Module 3 – Cytochrome c Maturation System
It has been shown that multiple post-translational modifications are required to synthesize the components of the EET pathways (such as the MtrCAB pathway). With reference to c-type cytochromes, this process is assured by the inner membrane proteins CcmABCEFGHI in this shell. These proteins are the components of the cytochrome c maturation (Ccm) system, which loads heme into the apocytochromes c to form mature cytochromes, such as MtrA and MtrC (Goldbeck et al., 2013). Be similar with the Ccm family proteins, the heme synthetases SirE and SirF in this shell also play an important role in the maturation of c-type cytochromes (Brockman, 2014).

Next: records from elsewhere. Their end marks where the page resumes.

/-- An FLR of a VF that is there clears the function and resets its drawer, if it has one. -/
theorem vfFlr_of_there {s : State} {q f v : Nat} (there : s.fnThere q (4 + 256 * f + v) = true) :
    s.vfFlr q f v =
      (s.setHport q ((s.hport q).clearFn (4 + 256 * f + v))).flrBegin q (s.fnNumber q (4 + 256 * f + v)) (s.vfDrawer q f v).toList :=
  if_pos there

/-- An FLR of a PF other than PF0 clears the PF and its VFs and leaves what belongs to PF0 alone. -/
theorem pfFlr_of_other {s : State} {q f : Nat} (there : s.fnThere q f = true) (other : f ≠ 0) :
    s.pfFlr q f =
      let h := (List.range 256).foldl (fun (h : HostPort) v => h.clearFn (4 + 256 * f + v)) ((s.hport q).clearFn f)
      (s.setHport q { h with vfEn := h.vfEn.filter (fun y => !decide (y = f)) }).flrBegin q f
        ((s.pfDrawers q f).filter (fun d => decide (2 ≤ s.drState d))) := by
  simp only [State.pfFlr, setIn, there, other, decide_false, Bool.not_false, Bool.and_true, Bool.false_eq_true, if_true, if_false]

/-! ## Retirement (R76) -/

/-- A write of RETIRE begins the retirement of a port that is not retiring yet, and the port's host finds the record of it. -/
theorem portRetire_of_inService {s : State} {q : Nat} (present : s.hostExists q = true) (inService : (s.hport q).retiring = false) :
    s.portRetire q =
      let u := (s.set (Reg.HOST_PORT_CTRL_RETIRE q) 1).set (Reg.HOST_PORT_STATUS_RETIRED q) 0
      let v := u.setHport q { u.hport q with retiring := true }
      v.logRecord q { code := EV_host_retired, source := q, time := v.now, dest := 0, detail := [2] } :=
  if_pos (by simp [present, inService])

theorem retireEnd_of_retiring {s : State} {q : Nat} (retiring : (s.hport q).retiring = true) (how : Nat) :
    s.retireEnd q how = (s.portReset q 3).retired q how :=
  if_pos retiring

/-- Settles O19: each cause of a port reset with the code it shows, function resets by the drawers they touch, and retirement from its
beginning to either end. -/
theorem hostPortResets : Obligations.HostPortResets := by
  unfold Obligations.HostPortResets
  refine ⟨?perst, ?inBand, ?surprise, ?vfAlone, ?vfDrawer, ?pf, ?retire, ?retired⟩
  case perst =>
    intro q s present
    exact always_answers (perstLow_of_exists present)
  case inBand =>
    intro q s present
    exact ⟨always_answers (hostPortReset_of_exists present 2), always_answers (hostPortReset_of_exists present 3)⟩
  case surprise =>
    intro q s released up
    exact always_answers (dlDown_of_up released up)
  case vfAlone =>
    intro q f v s h there noDrawer
    refine run_answers h ?_
    rw [vfFlr_of_there there, noDrawer, Option.toList_none, flrBegin_nil]
  case vfDrawer =>
    intro q f v d s h there drawer
    refine run_answers h ?_
    rw [vfFlr_of_there there, drawer, Option.toList_some, flrBegin_singleton]
  case pf =>
    intro q f s h there other
    exact run_answers h (pfFlr_of_other there other)
  case retire =>
    intro q s h present inService
    exact write_answers h (portRetire_of_inService present inService)
  case retired =>
    intro q s h retiring
    exact ⟨run_answers h (retireEnd_of_retiring retiring 0), run_answers h (retireEnd_of_retiring retiring 1)⟩

end Sys2Proof.Machine
end

section
/-! PROOFS. The manager's drawer commands and the quiesce sequence: what passes the checks of a drawer command, one equation per case of
each command, and one per step of the sequence. -/

namespace Sys2Proof.Machine

/-! ## Commands of a ring that may start (R120) -/

/-- A ring's command that may start has its effect on the state in which its item is marked as started. -/
theorem run_work_answers {s u : State} {r : Ref} {f : State → State} (h : s.running = true) (start : s.mayStart r = true)
    (e : f (s.markStarted r) = u) : s.run (s.work r f) = .next { u with pending := s.pending } :=
  run_answers h ((work_starts start).trans e)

Other Proteins Related to Extracellular Electron Transfer
The other proteins in the fourth shell have also been investigated. FdhX-2 is a formate dehydrogenase, gene expression of the fdh family genes has been shown to be significantly increased in syntrophic communities between S. oneidensis and Escherichia coli (Wang et al., 2015). The results of Wang et al. strongly suggest that the exchange of formate is favored in such a mutualistic condition, which might be because that formate serves as an electron carrier for direct interspecies EET between these two species (Shrestha and Rotaru, 2014). Despite no report in Shewanella species, the membrane-bound Rnf complex encoded by rnfBCDEG can combine carbon dioxide fixation with the generation and use of a sodium ion gradient for ATP synthesis in many bacteria, and this complex has been shown to be a major electron transport mechanism linked to energy conservation (Tremblay et al., 2012; Kracke et al., 2015).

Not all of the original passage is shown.